The West Memphis Three: from left, Jason Baldwin, Damien Echols and Jessie Misskelley Jr. (CBS)

Johnny Depp, Eddie Vedder Support West Memphis 3 with Benefit Concert
Singer Eddie Vedder, left, and Actor Johnny Depp, right (AP Photo/Brian Chilson)

WEST MEMPHIS, Ark. (CBS/WREG) Actor Johnny Depp has fervently thrown his support behind the West Memphis 3, hosting a benefit concert in hopes of calling attention to the three young men he believes have been wrongfully convicted of heinous crimes.
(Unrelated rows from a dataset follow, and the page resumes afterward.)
/-- BRALID links its own address in rD, sets the delay-slot bit of MSR and no other, and goes to the assembled immediate (42_branch.md
R182; 10_state.md R23). Resting on the spec's own decisions D16 (log entry 23). -/
def Obligations.BralidLinksAndJumps : Prop :=
  ∀ (rD : RegIdx) (imm16 : BitVec 16) (s : State) (inst : Inst), s.ex = some inst →
    ∃ t, exec (.bralid rD imm16) s = .next t ∧ ReadsBack rD inst.ipc s t ∧ SameButControl [rD] s t ∧
      t.pc = s.imm32 imm16 ∧ t.status = .jump ∧
      ∀ b, t.msr.getLsbD b = (s.msr.getLsbD b || s.cfg.msrDs.getLsbD b)

/-! ### Loads and stores -/

/-- LHU and LHUI, completing on the image, zero-extend the two bytes at the address into rD, the first byte the more significant when
the block is big-endian (43_load_store.md R190, R191, R192; 20_memory.md R61, R68). Resting on the spec's own decisions D3, D14, D15
(log entry 23). -/
def Obligations.LoadReadsImageHalf : Prop :=
  ∀ (i : Instr) (s : State) (rD : RegIdx) (ea : Word) (b0 b1 : Byte),
    AccessOf false i s rD ea → AccessCount false s rD ea 0 → ea.toNat % 2 = 0 → targetOf s.cfg ea = .image →
    s.mem.read ea.toNat = some b0 → s.mem.read (ea.toNat + 1) = some b1 →
    ∃ t, exec i s = .next t ∧
      LoadDone rD (if s.cfg.bigEndian then (b0 ++ b1).setWidth 32 else (b1 ++ b0).setWidth 32) s t ∧
      t.rxBytes = s.rxBytes ∧ t.rxPulled = s.rxPulled

/-- LHU and LHUI, completing on a device register other than RX, zero-extend the addressed half-word of its committed value, of the
constant BS_STATUS for STATUS, into rD (43_load_store.md R190; 20_memory.md R70; 60_exceptions.md R240, R267). Resting on the spec's
own decisions D12, D14, D15, D30 (log entry 23). -/
def Obligations.LoadReadsDeviceRegister : Prop :=
  ∀ (i : Instr) (s : State) (rD : RegIdx) (ea : Word) (r : RegRef) (reg : DevReg),
    AccessOf false i s rD ea → AccessCount false s rD ea 0 → ea.toNat % 2 = 0 → targetOf s.cfg ea = .register r →
    s.registerOf r = some reg → r.name ≠ .rx →
    ∃ t, exec i s = .next t ∧
      LoadDone rD
        ((halfAt s.cfg.bigEndian ea (if r.name = .status then s.cfg.bsStatus else reg.committed)).setWidth 32) s t ∧
      t.rxBytes = s.rxBytes ∧ t.rxPulled = s.rxPulled

/-- LHU and LHUI, completing on RX, consume one byte and zero-extend the addressed half-word of it into rD: the first byte the outside
world has lined up, which is then gone from the line and nothing else pulled, or, when it has lined up none, some byte, and the
count of bytes pulled beyond the line grows by one (43_load_store.md R190; 60_exceptions.md R268; the line and the count are the
model's, log entry 6). Resting on the spec's own decisions D14, D15, D30 (log entry 23). -/
def Obligations.LoadOfRxConsumesOneByte : Prop :=
  ∀ (i : Instr) (s : State) (rD : RegIdx) (ea : Word) (r : RegRef) (reg : DevReg),
    AccessOf false i s rD ea → AccessCount false s rD ea 0 → ea.toNat % 2 = 0 → targetOf s.cfg ea = .register r →
    s.registerOf r = some reg → r.name = .rx →
    (∀ b rest, s.rxBytes = b :: rest → ∃ t, exec i s = .next t ∧
      LoadDone rD ((halfAt s.cfg.bigEndian ea (b.setWidth 32)).setWidth 32) s t ∧ t.rxBytes = rest ∧
      t.rxPulled = s.rxPulled) ∧
    (s.rxBytes = [] → ∃ (b : Byte) (t : State), exec i s = .next t ∧
      LoadDone rD ((halfAt s.cfg.bigEndian ea (b.setWidth 32)).setWidth 32) s t ∧ t.rxBytes = [] ∧
      t.rxPulled = s.rxPulled + 1)

/-- SH and SHI, completing on the image, store the low half of rD in the two bytes at the address, the more significant byte first when
the block is big-endian, and change no other byte (43_load_store.md R190, R193, R194; 20_memory.md R61, R69). Resting on the spec's
own decisions D3, D14, D15 (log entry 23). -/
def Obligations.StoreWritesImageHalf : Prop :=
  ∀ (i : Instr) (s : State) (rD : RegIdx) (ea : Word),
    AccessOf true i s rD ea → AccessCount true s rD ea 0 → ea.toNat % 2 = 0 → targetOf s.cfg ea = .image →
    ∃ t, exec i s = .next t ∧ StoreDone s t ∧ t.devices = s.devices ∧
      t.mem.read ea.toNat = some (if s.cfg.bigEndian then (s.reg rD).extractLsb' 8 8 else (s.reg rD).extractLsb' 0 8) ∧
      t.mem.read (ea.toNat + 1) = some (if s.cfg.bigEndian then (s.reg rD).extractLsb' 0 8 else (s.reg rD).extractLsb' 8 8) ∧
      SameMemoryOutsideHalf ea s t

/-- SH and SHI, completing on a device register, stage its committed value with the addressed half-word replaced and leave what it
committed, every decoded flag of every device, its request flag and TXVALID; on STATUS and RX they change nothing; no byte of memory
changes (43_load_store.md R190, R193, R194; 20_memory.md R71; 60_exceptions.md R241, R267, R268). Resting on the spec's own
decisions D12, D14, D15, D30 (log entry 23). -/
def Obligations.StoreStagesDeviceRegister : Prop :=
  ∀ (i : Instr) (s : State) (rD : RegIdx) (ea : Word) (r : RegRef) (reg : DevReg),
    AccessOf true i s rD ea → AccessCount true s rD ea 0 → ea.toNat % 2 = 0 → targetOf s.cfg ea = .register r →
    s.registerOf r = some reg →
    ∃ t, exec i s = .next t ∧ StoreDone s t ∧ SameMemory s t ∧
      (if r.name = .status ∨ r.name = .rx then t.devices = s.devices
       else
        t.registerOf r =
          some ⟨reg.committed, withHalfAt s.cfg.bigEndian ea reg.committed ((s.reg rD).extractLsb' 0 16), true⟩ ∧
        List.Forall₂ DeviceState.SameDecoded s.devices t.devices ∧
        ∀ q : RegRef, q.dev ≠ r.dev ∨ q.name ≠ r.name → t.registerOf q = s.registerOf q)

/-- While the bus counts, a half-word load or store answers MEM_ACCESS, or MEM_MAPPED with EAR at the address in the mapped fallback,
with the request pending and no other effect (43_load_store.md R190; 20_memory.md R62, R67; 60_exceptions.md R227). Resting on the
spec's own decisions D8, D14, D15 (log entry 23). -/
def Obligations.AccessWaitsWithoutEffect : Prop :=
  ∀ (store : Bool) (i : Instr) (s : State) (rD : RegIdx) (ea : Word) (n : Nat),
    AccessOf store i s rD ea → AccessCount store s rD ea n → 0 < n → ea.toNat % 2 = 0 →
    ∃ t, exec i s = .next t ∧ SameButAccess [] s t ∧ SameMemory s t ∧ t.esr = s.esr ∧ t.devices = s.devices ∧
      t.rxBytes = s.rxBytes ∧ t.rxPulled = s.rxPulled ∧
      t.pend = some ⟨if store then .write else .read, .half, ea, if store then s.storeDatum rD else 0, n⟩ ∧
      (if regionOf s.cfg ea = .map then t.status = .memMapped ∧ t.ear = ea else t.status = .memAccess ∧ t.ear = s.ear)

/-- A half-word load or store at an odd address answers MEM_UNALIGNED, whatever is mapped or pending there, with the address in EAR and
cause, register and direction in ESR, and nothing else changes (43_load_store.md R190; 60_exceptions.md R223; 10_state.md R24, R25).
Resting on the spec's own decisions D14, D15 (log entry 23). -/
def Obligations.OddAddressRaisesUnaligned : Prop :=
  ∀ (store : Bool) (i : Instr) (s : State) (rD : RegIdx) (ea : Word),
    AccessOf store i s rD ea → ea.toNat % 2 = 1 →
    ∃ t, exec i s = .next t ∧ t.status = .memUnaligned ∧ t.ear = ea ∧
      t.esr.extractLsb' 0 5 = s.cfg.esrEcUnaligned ∧ t.esr.extractLsb' 5 5 = rD ∧ t.esr.getLsbD 10 = store ∧
      t.esr.extractLsb' 11 21 = 0#21 ∧ SameButAccess [] s t ∧ SameMemory s t ∧ SameBus s t

/-- A half-word access that completes in the mapped fallback with no register, and a load that completes on a half-word with an absent
byte, stop the model with the fault of that name (20_memory.md R72, R73; 93_implementation_defined.md U2, U3). Resting on the spec's
own decisions D13 (log entry 23). -/
def Obligations.AccessFaultsByName : Prop :=
  ∀ (store : Bool) (i : Instr) (s : State) (rD : RegIdx) (ea : Word),
    AccessOf store i s rD ea → AccessCount store s rD ea 0 → ea.toNat % 2 = 0 →
    (targetOf s.cfg ea = .unmapped → exec i s = .fault (.unmappedAccess ea)) ∧
    (targetOf s.cfg ea = .image → store = false → s.mem.read ea.toNat = none ∨ s.mem.read (ea.toNat + 1) = none →
      exec i s = .fault (.uninitialisedRead ea))

/-! ### MFS, MSRCLR -/

/-- MFS copies the selected special register to rD and changes nothing else: its own address, MSR, EAR, ESR, FSR, BTR, or a PVR
(44_special.md R200; 10_state.md R24 to R28). Resting on the spec's own decisions D15, D17, D40 (log entry 23). -/
def Obligations.MfsReadsSpecialRegister : Prop :=
  ∀ (rD : RegIdx) (sel : BitVec 14) (v : Word) (s : State) (inst : Inst), s.ex = some inst →
    (sel, v) ∈ [(0x0000#14, inst.ipc), (0x0001#14, s.msr), (0x0003#14, s.ear), (0x0005#14, s.esr), (0x0007#14, s.fsr),
      (0x000B#14, s.btr)] ∨ (∃ n, sel.toNat = 0x2000 + n ∧ s.cfg.pvr[n]? = some v) →
    ∃ t, exec (.mfs rD sel) s = .next t ∧ WritesOnly rD v s t ∧ t.msr = s.msr

/-- MFS with a selector that names no register answers ILLEGAL and changes nothing (44_special.md R200; 60_exceptions.md R224). Resting
on the spec's own decisions D17, D20 (log entry 23). -/
def Obligations.MfsUnknownSelectorIsIllegal : Prop :=
  ∀ (rD : RegIdx) (sel : BitVec 14) (s : State),
    sel ∉ [0x0000#14, 0x0001#14, 0x0003#14, 0x0005#14, 0x0007#14, 0x000B#14] →
    sel.toNat < 0x2000 ∨ 0x2000 + s.cfg.pvr.length ≤ sel.toNat →
    exec (.mfs rD sel) s = .next { s with status := .illegal }

/-- MSRCLR copies the old MSR to rD and clears exactly the masked bits below bit 15 that are not the carry; nothing else changes
(44_special.md R201; 10_state.md R23). Resting on the spec's own decisions D16, D18 (log entry 23). -/
def Obligations.MsrclrClearsMaskedBits : Prop :=
  ∀ (rD : RegIdx) (imm15 : BitVec 15) (s : State),
    ∃ t, exec (.msrclr rD imm15) s = .next t ∧ WritesOnly rD s.msr s t ∧
      ∀ b, t.msr.getLsbD b = (s.msr.getLsbD b && !(imm15.getLsbD b && !s.cfg.msrC.getLsbD b))

/-! ### PCMPBF, PCMPEQ, SEXT8 -/

/-- PCMPBF writes the 1-based index, from the most significant byte, of the first byte in which rA and rB agree, or 0; nothing else
changes (45_compare_extend.md R210). -/
def Obligations.PcmpbfFindsFirstEqualByte : Prop :=
  ∀ (rD rA rB : RegIdx) (s : State),
    ∃ t v, exec (.pcmpbf rD rA rB) s = .next t ∧ WritesOnly rD v s t ∧ t.msr = s.msr ∧ v.toNat ≤ 4 ∧
      ∀ k, 1 ≤ k → k ≤ 4 →
        ((v.toNat = 0 ∨ k < v.toNat) → (s.reg rA).extractLsb' (32 - 8 * k) 8 ≠ (s.reg rB).extractLsb' (32 - 8 * k) 8) ∧
        (v.toNat = k → (s.reg rA).extractLsb' (32 - 8 * k) 8 = (s.reg rB).extractLsb' (32 - 8 * k) 8)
Over the weekend, The "Pirates of the Caribbean" star along with Eddie Vedder of Pearl Jam and Natalie Maines of the Dixie Chicks packed Little Rock's Robinson Center Music Hall with roughly 2,500 people, reports CBS affiliate WREG.

The date of the concert falls is just one month before Damien Echols, the one of the West Memphis 3 on death row, appeals for a new trial.

However, these celebs are not the only ones seeking justice for the trio.

Jessie Misskelley, Sr., whose son Jessie, Jr. is one of the accused, is very grateful to know that he is not alone in the fight for his son's freedom.

"It makes me feel good. I know people that didn't him like Johnny Depp. He don't know him from Adam and they all getting up there saying he's not guilty. Makes me feel good," Misskelley, Sr. told WREG.

Pearl Jam frontman Eddie Vedder, left, and Actor Johnny Depp, right (AP Photo/Brian Chilson)

The goal of the concert was raise awareness, as well as raise money to help pay legal fees for the men convicted as teenagers in the 1993 murders of three 8-year-old boys from West Memphis, Ark.

Jessie Misskelley, Jr., Jason Baldwin, and Damien Echols have been in prison for 17 years after they were convicted of murdering Steve Branch, Christopher Byers, and Michael Moore whose bodies were found bound and mutilated in a creek.

Misskelley and Baldwin are serving life sentences.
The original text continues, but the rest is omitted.